Copyright ©2007 Inference Web Group.


Abstract
This document provides a brief introduction to the Proof Markup Language (PML), an interlingua for representing and sharing explanations generated by various intelligent systems such as hybrid web-based question answering systems, text analytic components, theorem provers, task processors, web services, rule engines, and machine learning components. The interlingua is split into three modules (provenance, justification, and trust relations) to reduce maintenance and reuse costs. We will introduce the ontologies and the use of Java API by examples using a question answering and information-extraction scenario. We identify four types of justifications, namely unproved goals, direct assertions, assumptions, and derived conclusions and show how PML supports these.

Contents

Introduction

More user decision processes are relying in part or in whole on results from information obtained from automated intelligent systems. When users obtain results from intelligent systems, they need to decide when and how to act on the results. As part of that decision process, users are increasingly requesting explanations about how the results were obtained and what the results depended on, and this demand is known as transparency . There are many enabling factors to explanation including representation of explanation metadata, presentation of explanations for human users as well as machine consumers, data management of explanation metadata data access, and computation on explanation metadata such as abstraction, or propagation and aggregation of trust . We have identified three dominant aspects of explanation representation, namely provenance, justifications, and trust relation; we designed our interlingua by splitting it into three ontology modules. Our modular design can support applications that only desire provenance representation (e.g., information and sources), potentially with later expansion to information manipulation step representation (e.g. logic justifications and function calls), and eventually expansion to trust representation of information sources.
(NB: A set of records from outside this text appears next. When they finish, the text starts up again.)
/-- A suspended entry of an image, with the order number its slot gives. -/
def readSusp (qs : List (Nat × Queue)) (m : List (Nat × Nat)) (b : Bytes) : Suspended × Bool :=
  let (e, hit) := remap m (slice b 16 64)
  let no := match qs.find? (fun q => q.1 == fld b 0 2) with
    | some (_, q) => q.nextNo - (q.sqHead + sqSize q - fld b 8 2) % sqSize q
    | none => 0
  ({ qid := fld b 0 2, no := no, remaining := fld b 4 4, slot := fld b 8 2, entry := e }, hit)

/-- A request record of an image. -/
def readRec (b : Bytes) : MbRec :=
  let r := b.drop 0x40
  { reqId := fld b 0 8, hashed := [], digest := some (slice b 8 32), state := if fld b 0x28 1 = recCode .done then .done else .indeterminate, opcode := fld r 0 2
    ctx := fld r 0x18 2, resp := { status := fld r 2 2, info := fld r 4 2, detail := fld r 0x14 4, body := slice r 32 (fld r 0x10 4) } }

/-- The parts of an image body. -/
structure Image where
  record : Bytes
  msix : Bytes
  queues : List (Nat × Queue)
  susp : List (Suspended × Bool)
  recs : List MbRec
  deriving DecidableEq, Repr

/-- Read an image body (R405). -/
def readImage (m : List (Nat × Nat)) (b : Bytes) : Image :=
  let nq := fld b 3 1
  let ns := fld b 6 2
  let qAt := 256 + 1040
  let sAt := qAt + 64 * nq
  let rAt := sAt + 80 * ns
  let qs := (List.range nq).map (fun i => readQueue (slice b (qAt + 64 * i) 64))
  { record := b.take 256, msix := slice b 256 1040, queues := qs
    susp := (List.range ns).map (fun i => readSusp qs m (slice b (sAt + 80 * i) 80))
    recs := (List.range (fld b 8 1)).map (fun i => readRec (slice b (rAt + 1088 * i) 1088)) }

/-- The image and the handle map of a VF_RESTORE, and what opens them: steps 1 to 4 of R406. -/
def openVfImage (mb : Mb) (q : Req) (s : State) : Except Nat (Image × Bytes × Prepare × State) :=
  let n := fld q.body 0 2
  let a := getAlloc (.vf n) s
  let cnt := fld q.body 0x14 4
  match blobRead mb (fld q.body 8 8) (fld q.body 0x10 4) s, (if cnt = 0 then some [] else blobRead mb (fld q.body 0x18 8) (16 * cnt) s) with
  | some img, some mp =>
    match a.owner with
    | none => .error St.tokenExpired
    | some o =>
      let headOk := fld img 0 8 == 0x474D494656394C4F && fld img 8 2 == 1 && fld img 0x0C 4 == o && fld img 0x20 8 == s.ident.deviceRef && fld img 0x38 4 == img.length
      let opens (p : Prepare) : Option Bytes :=
        let tk := openFrom p.priv (slice img 0x40 1568) (slice img 0x660 97) vfLabel (leBytes 8 s.ident.deviceRef ++ p.nonce) o
        (if headOk then unwrapImageKey tk (slice img 0x6C8 40) else none).bind (fun k => openImage k 0x700 img)
      match openWith o (some n) opens s with
      | .error st => .error st
      | .ok (p, b) =>
        let token := slice img 0x28 16
        if (tgetD s.store.c.migr o []).any (fun t => t.take 16 == token && t.drop 16 == [1]) then .error St.tokenExpired
        else
          let i := readImage ((List.range cnt).map (fun j => (fld mp (16 * j) 8, fld mp (16 * j + 8) 8))) b
          if a.queues < fld b 2 1 || a.queues < i.queues.length || (getFn (.vf n) s).credit < fld b 4 2 then .error St.quotaExceeded
          else match takeGrants (.vf n) (imgGrants b) s with
          | none => .error St.quotaExceeded
          | some s => .ok (i, token, p, s)
  | _, _ => .error St.gatherFault

/-- The checks of VF_RESTORE (R406). -/
def vfRestoreCheck (mb : Mb) (q : Req) (s : State) : Option Nat :=
  if !vfNamed (fld q.body 0 2) s then some St.fieldInvalid
  else match openVfImage mb q s with | .error st => some st | .ok _ => none

/-- The MSI-X state of an image is installed (R406). -/
def installMsix (b : Bytes) (f : FnState) : FnState :=
  let vs := List.range 64
  { f with
    msix := (vs.map (fun v => (v, slice b (16 * v) 12)))
    unmasked := vs.filter (fun v => !bitOf (fld b (16 * v + 12) 4) 0)
    pendingVec := vs.filter (fun v => bitOf (fld b 1024 8) v) }
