-- ==== Sys2Proof/Machine/Lookout.lean ====
section
/-! DEFINITION. Lookout tamper and environment monitors: sources, filter, responses, backup domain, SVOUT, Clearcut (chapter 18). -/

namespace Sys2Proof.Machine

/-- Whether a code names a source of R493. -/
def lkoSourceOk (n : Nat) : Bool := 1 ≤ n && n ≤ 0x1D

/-- The default configuration of a source (R503), thresholds in the units of R508 from the table of R606. -/
def lkoDefault (n : Nat) : LkoCfg :=
  match n with
  | 0x01 => { enable := true, thresh := 690, n := 16, wMs := 1, response := 2, holdS := 1 }
  | 0x02 => { enable := true, thresh := 810, n := 4, wMs := 1, response := 3 }
  | 0x03 => { enable := true, thresh := 112, n := 1, wMs := 1, response := 3 }
  | 0x04 => { enable := true, thresh := 828, n := 16, wMs := 1, response := 2, holdS := 1 }
  | 0x05 => { enable := true, thresh := 972, n := 4, wMs := 1, response := 3 }
  | 0x06 => { enable := true, thresh := 135, n := 1, wMs := 1, response := 3 }
  | 0x07 => { enable := true, thresh := 1656, n := 16, wMs := 1, response := 2, holdS := 1 }
  | 0x08 => { enable := true, thresh := 1944, n := 4, wMs := 1, response := 3 }
  | 0x09 => { enable := true, thresh := 270, n := 1, wMs := 1, response := 3 }
  | 0x0A => { enable := true, thresh := 2100, n := 16, wMs := 1000, response := 1 }
  | 0x0B => { enable := true, thresh := 3800, n := 16, wMs := 1000, response := 1 }
  | 0x0C => { enable := true, thresh := 300, n := 4, wMs := 1000, response := 1 }
  | 0x0D => { enable := true, thresh := 5000, n := 3, wMs := 1, response := 2, holdS := 1 }
  | 0x0E => { enable := true, thresh := 3000, n := 1, wMs := 1, response := 3 }
  | 0x0F | 0x10 => { enable := true, thresh := 50, n := 4, wMs := 1, response := 4 }
  | 0x11 => { enable := true, thresh := -25000, n := 10, wMs := 1000, response := 3 }
  | 0x12 => { enable := true, thresh := 115000, n := 10, wMs := 1000, response := 2, holdS := 1 }
  | 0x13 | 0x14 | 0x15 => { enable := true, n := 2, wMs := 1, response := 4 }
  | 0x16 | 0x17 | 0x18 | 0x19 | 0x1A | 0x1B => { enable := false, n := 3, wMs := 10, response := 4 }
  | 0x1C => { enable := false, n := 1, wMs := 1000, response := 1 }
  | 0x1D => { enable := true, n := 1, wMs := 1, response := 1 }
  | _ => {}

/-- The group G of a source (R493). -/
def lkoGroup (n : Nat) : Nat :=
  if n = 0x1D then 3 else if n ≤ 0x0C then (n - 1) / 3 else if n ≤ 0x0E then 4 else if n ≤ 0x10 then 5 else if n ≤ 0x12 then 6
  else if n ≤ 0x15 then n - 0x13 + 7 else if n ≤ 0x19 then 10 else if n ≤ 0x1B then 11 else 12

/-- The configuration in force for a source (R497, R503). -/
def lkoCfg (s : State) (n : Nat) : LkoCfg := tgetD s.lko.cfg n (lkoDefault n)

/-- A source's status. -/
def lkoSrc (s : State) (n : Nat) : LkoSrc := tgetD s.lko.src n {}

/-- Replace a source's status. -/
def setLkoSrc (n : Nat) (x : LkoSrc) (s : State) : State := { s with lko.src := tset s.lko.src n x }

/-- The line of a source's group is high while any source of the group is tripped (R493, R500). -/
def lkoLine (n : Nat) (s : State) : State :=
  if s.lko.src.any (fun p => lkoGroup p.1 == lkoGroup n && p.2.disarmed) then raiseLine (0x60 + lkoGroup n) s else lowerLine (0x60 + lkoGroup n) s

/-- The response that is applied in place of the configured one (R502): code and hold. -/
def lkoApplied (s : State) (cfg : LkoCfg) : Nat × Nat :=
  let r := cfg.response
  if (lcIs s .blank || lcIs s .test) && 1 < r then (1, 0)
  else if r = 5 then
    if s.fbk.fatal then (0, 0)
    else match s.lko.lastReset with
      | some t => if seconds s < t + 10 then (2, 0) else (5, 0)
      | none => (5, 0)
  else (r, cfg.holdS)

/-- The LOOKOUT_TRIP record of a source (R500, R505, R559). -/
def lkoTripRec (n resp events secs : Nat) (latched : Bool) : LogRec :=
  let r := mkRec 0x0701 3 [(0, 1, n), (1, 1, resp), (2, 2, events), (4, 4, secs)]
  { r with flags := b2n (decide (2 ≤ resp)) + 8 * b2n latched }

/-- The Clearcut procedure (R509): secrets overwritten, TAMPERED and the latch programmed, the device stopped, the record written. -/
def clearcutRun (n : Nat) (s : State) : State :=
  let s := orderClear s
  let s := { s with lko.tampered := true, lko.secretsGone := true, lko.clearcutPending := false,
                    start.clearcutLatch := true }
  let s := deviceStop s
  logCode 0x0703 3 [(0, 1, n)] s

/-- The actions of a response beyond its record (R500). -/
def lkoRespond (n resp hold : Nat) (s : State) : State :=
  let s := if 1 ≤ resp then notifyApplets .tamper (n + 2 ^ 24) (vecAllPfs 11 s) else s
  let s := wakePend 3 s
  match resp with
  | 2 =>
    let x := lkoSrc s n
    setLkoSrc n { x with holding := true, holdS := hold } s
  | 3 => orderClear s
  | 4 => clearcutRun n s
  | 5 => { s with lko.resetDue := some n, lko.lastReset := some (seconds s) }
  | _ => s

/-- A source trips: it is disarmed, its record is queued and its response issued (R498, R500, R502). -/
def lkoTrip (n : Nat) (s : State) : State :=
  let cfg := lkoCfg s n
  let (resp, hold) := lkoApplied s cfg
  let x := lkoSrc s n
  let capped := (lcIs s .blank || lcIs s .test) && decide (1 < cfg.response)
  let s := setLkoSrc n { x with disarmed := true, trips := satInc 65535 x.trips, tripTime := seconds s, response := resp, latched := false } s
  let s := { s with lko.trips := satInc 65535 s.lko.trips, lko.capped := s.lko.capped || capped }
  let s := logPut (lkoTripRec n resp x.events.length (seconds s) false) s
  refreshMode (lkoRespond n resp hold (lkoLine n s))

/-- The events within the last W_MS of a source with a new one at t (R498). -/
def lkoWindow (cfg : LkoCfg) (x : LkoSrc) (t : Nat) : List Nat :=
  t :: x.events.filter (fun u => decide (t ≤ u + cfg.wMs * 1000))

/-- Whether a source takes samples now: not in SCRAPPED, and the Canopy sources and CMON not while the Canopy is gated in WATCH (R494, R502). -/
def lkoSampled (s : State) (n : Nat) : Bool :=
  !lcIs s .scrapped &&
  !(s.pwr.state == .watch && !s.pwr.canopyGood && [0x0D, 0x0E, 0x0F, 0x13].contains n) &&
  !(s.pwr.state == .backup && (n < 0x16 || 0x1B < n))

/-- One event of a source at stamp t: recorded, and the Nth in the window of an armed source trips it (R498). -/
def lkoEvent (n t : Nat) (s : State) : State :=
  let cfg := lkoCfg s n
  if !cfg.enable || !lkoSampled s n then s
  else
    let x := lkoSrc s n
    let ev := (lkoWindow cfg x t).take 255
    let s := setLkoSrc n { x with events := ev, present := true, lastEvent := seconds s } s
    if !x.disarmed && decide (cfg.n ≤ ev.length) then lkoTrip n s else s

/-- LOOKOUT_EVENT: a sample in which the condition holds, stamped t, with the reading that showed it (R493, R498). -/
def execLookoutEvent (source t : Nat) (value : Int) (s : State) : Out :=
  let k : Option Nat :=
    if source ≤ 0x0C then some ((source - 1) / 3) else if source = 0x0D then some 4
    else if source = 0x0F then some 5 else if source = 0x10 then some 13
    else if source = 0x11 || source = 0x12 then some 15 else none
  let s1 := match k with
    | some k => if lkoSampled s source then { s with lko.readings := tset s.lko.readings k value } else s
    | none => s
  if lkoSourceOk source then .next (lkoEvent source t s1) else .fault .noSuchUnit

/-- LOOKOUT_RESET: once the record of a RESET response is programmed, the cold start (R500, R551). -/
def execLookoutReset (s : State) : Out :=
  match s.lko.resetDue with
  | none => .next s
  | some n =>
    if s.log.queue.any (fun r => r.code == 0x0701 && fld r.arg 0 1 == n) then .next s
    else .next (coldStart 3 { s with lko.resetDue := none })

/-- MESH_CHECK: a fresh pattern of the Heartwood's own bits goes through mesh k's tracks; a returned bit that differs is an event of MESH_C, MESH_H or MESH_L. Without bits no check is made (R215, R496). -/
def execMeshCheck (mesh t : Nat) (fails : Bool) (s : State) : Out :=
  onUnit (mesh < 3) (match takeHeart 4 s with
    | (none, s) => s
    | (some p, s) =>
      let s := { s with lko.patterns := tset s.lko.patterns mesh p }
      let s := { s with pwr.meshOk := s.pwr.meshOk || (mesh == 0 && !fails) }
      if fails then lkoEvent (0x13 + mesh) t s else setLkoSrc (0x13 + mesh) { lkoSrc s (0x13 + mesh) with present := false } s)

/-- An unpowered trip of a loop or lid: the slot keeps the first time and a count that saturates at 255 (R505). -/
def latchTrip (n : Nat) (s : State) : State :=
  let k := n - 0x16
  let l := tgetD s.lko.latches k {}
  let l' : LkoLatch := if l.valid then { l with count := satInc 255 l.count } else { time := seconds s, count := 1, valid := true }
  { s with lko.latches := tset s.lko.latches k l' }

/-- One loop or lid event, judged by the Heartwood with main power and by the backup domain without (R499, R505). -/
def loopEvent (t : Nat) (s : State) (n : Nat) : State :=
  if s.pwr.state != .backup then lkoEvent n t s
  else
    let cfg := lkoCfg s n
    let x := lkoSrc s n
    if !cfg.enable || !s.lko.copyValid || lcIs s .scrapped then s
    else
      let ev := (lkoWindow cfg x t).take 255
      let trips := !x.disarmed && decide (cfg.n ≤ ev.length)
      let s := setLkoSrc n { x with events := ev, disarmed := x.disarmed || trips } s
      if trips then latchTrip n s else s

/-- LOOP_CHECK: the loops that failed and the levels of the lid inputs in one check; a source whose condition does not hold is no longer PRESENT (R499). -/
def execLoopCheck (t : Nat) (fails lidHigh : List Bool) (s : State) : Out :=
  let loops := (List.range 4).filter (fun k => fails.getD k false)
  let lids := (List.range 2).filter (fun k => lidHigh.getD k false != (lkoCfg s (0x1A + k)).polarity)
  let held := loops.map (· + 0x16) ++ lids.map (· + 0x1A)
  let quiet := ((List.range 6).map (· + 0x16)).filter (fun n => !held.contains n && (lkoSrc s n).present)
  .next (held.foldl (loopEvent t) (quiet.foldl (fun s n => setLkoSrc n { lkoSrc s n with present := false } s) s))

/-- SOURCE_REARM: a full window has passed with no event of the source (R498). -/
def execSourceRearm (source : Nat) (s : State) : Out :=
  if lkoSourceOk source then
    .next (lkoLine source (setLkoSrc source { lkoSrc s source with disarmed := false, events := [], present := false } s))
  else .fault .noSuchUnit

/-- When the last FREEZE hold ends, applets hear TAMPER with ARG0 [24] = 0 and the work that waited goes on (R501). -/
def freezeEnded (n : Nat) (s : State) : State :=
  if frozen s then s else refreshMode (notifyApplets .tamper n (drainDges (dropWait .freeze s)))

/-- FREEZE_HOLD_EXPIRY: HOLD_S seconds have passed with no event of the source (R501). -/
def execFreezeHoldExpiry (source : Nat) (s : State) : Out :=
  if lkoSourceOk source then
    let x := lkoSrc s source
    .next (if x.holding && decide (0 < x.holdS) && decide (x.lastEvent + x.holdS ≤ seconds s) then
      freezeEnded source (setLkoSrc source { x with holding := false } s) else s)
  else .fault .noSuchUnit

/-- SECONDS_TICK: the counter advances; each code with suppressed records gets one SUPPRESSED record and a new window begins (R504, R552). -/
def execSecondsTick (s : State) : Out :=
  let s := { s with lko.seconds := s.lko.seconds + 1 }
  if s.pwr.state == .backup then .next s
  else
    let due := s.log.rates.filter (fun p => decide (0 < p.2.suppressed))
    let s := { s with log.rates := [] }
    .next (due.foldl (fun s p =>
      logCode 0x0001 0 [(0, 2, p.1), (4, 4, min p.2.suppressed 0xFFFFFFFF), (8, 4, seconds s)] s) s)

/-- SECONDS_FLOOR_WRITE: with main power, SECONDS_FLOOR becomes the counter plus 3,600 (R506). -/
def execSecondsFloorWrite (s : State) : Out :=
  .next (if s.pwr.state == .backup then s else { s with lko.floor := s.lko.seconds + 3600 })

/-- BACKUP_DOMAIN_LOSS: with main power absent, the slots and the configuration copy are void and the loss is flagged (R506). -/
def execBackupDomainLoss (s : State) : Out :=
  .next (if s.pwr.state == .backup then
    { s with lko.lossFlag := true, lko.latches := [], lko.copyValid := false, lko.clearcutPending := false } else s)

/-- A failed SVOUT attempt: another after 10 ms, or latch-off with one SVOUT event (R507). -/
def svoutFailed (s : State) : State :=
  if s.lko.svRetries < 3 then
    logCode 0x0702 3 [(0, 1, s.lko.svRetries + 1)] { s with lko.svout := .wait }
  else lkoEvent 0x1C s.us { s with lko.svout := .latchedOff }

/-- SVOUT_RAMP_END: the output is judged at the end of the soft start (R507). -/
def execSvoutRampEnd (ok : Bool) (s : State) : Out :=
  .next (if s.lko.svout == .softstart then
    (if ok then { s with lko.svout := .on, lko.svRetries := 0 } else svoutFailed s) else s)

/-- SVOUT_RETRY_TIMER: 10 ms after a failed attempt a new soft start begins (R507). -/
def execSvoutRetryTimer (s : State) : Out :=
  .next (if s.lko.svout == .wait then { s with lko.svout := .softstart, lko.svRetries := s.lko.svRetries + 1 } else s)

/-- SVOUT_COLLAPSE: the output fell or the limit held for 100 µs while on, a failed attempt (R507). -/
def execSvoutCollapse (s : State) : Out :=
  .next (if s.lko.svout == .on then svoutFailed s else s)

/-- Record i of a LOOKOUT_CONFIG body. -/
def lkoRecord (b : Bytes) (i : Nat) : Bytes := slice b (8 + 16 * i) 16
Using PML to Explain Hybrid Intelligent Scenario

In order to illustrate the representational power of PML, we introduce a simple scenario that uses an intelligent agent to answer a user's question and to incrementally explain how the answer was determined using various assertion and derivation techniques on information coming from different sources.

The Scenario: Question, Query and Answer

Consider a simple scenario where John consults an online tour guide agent Agent X about the specialty of a local restaurant called Tonys. The agent is equipped with the JTP hybrid reasoner to support question answering and an information extractor EX to support extraction of external knowledge from Web pages. The conversation between John and Agent X is essentially composed of two sentences in English:
                John: What type of food is Tonys' specialty? 
                X: Tonys' specialty is Shellfish. 
For internal representation of sentences, Agent X uses the KIF language. Therefore, the sentences above are internally represented as follows:
                Question:       (type TonysSpecialty ?x) 
                Answer:         (type TonysSpecialty ShellFish) 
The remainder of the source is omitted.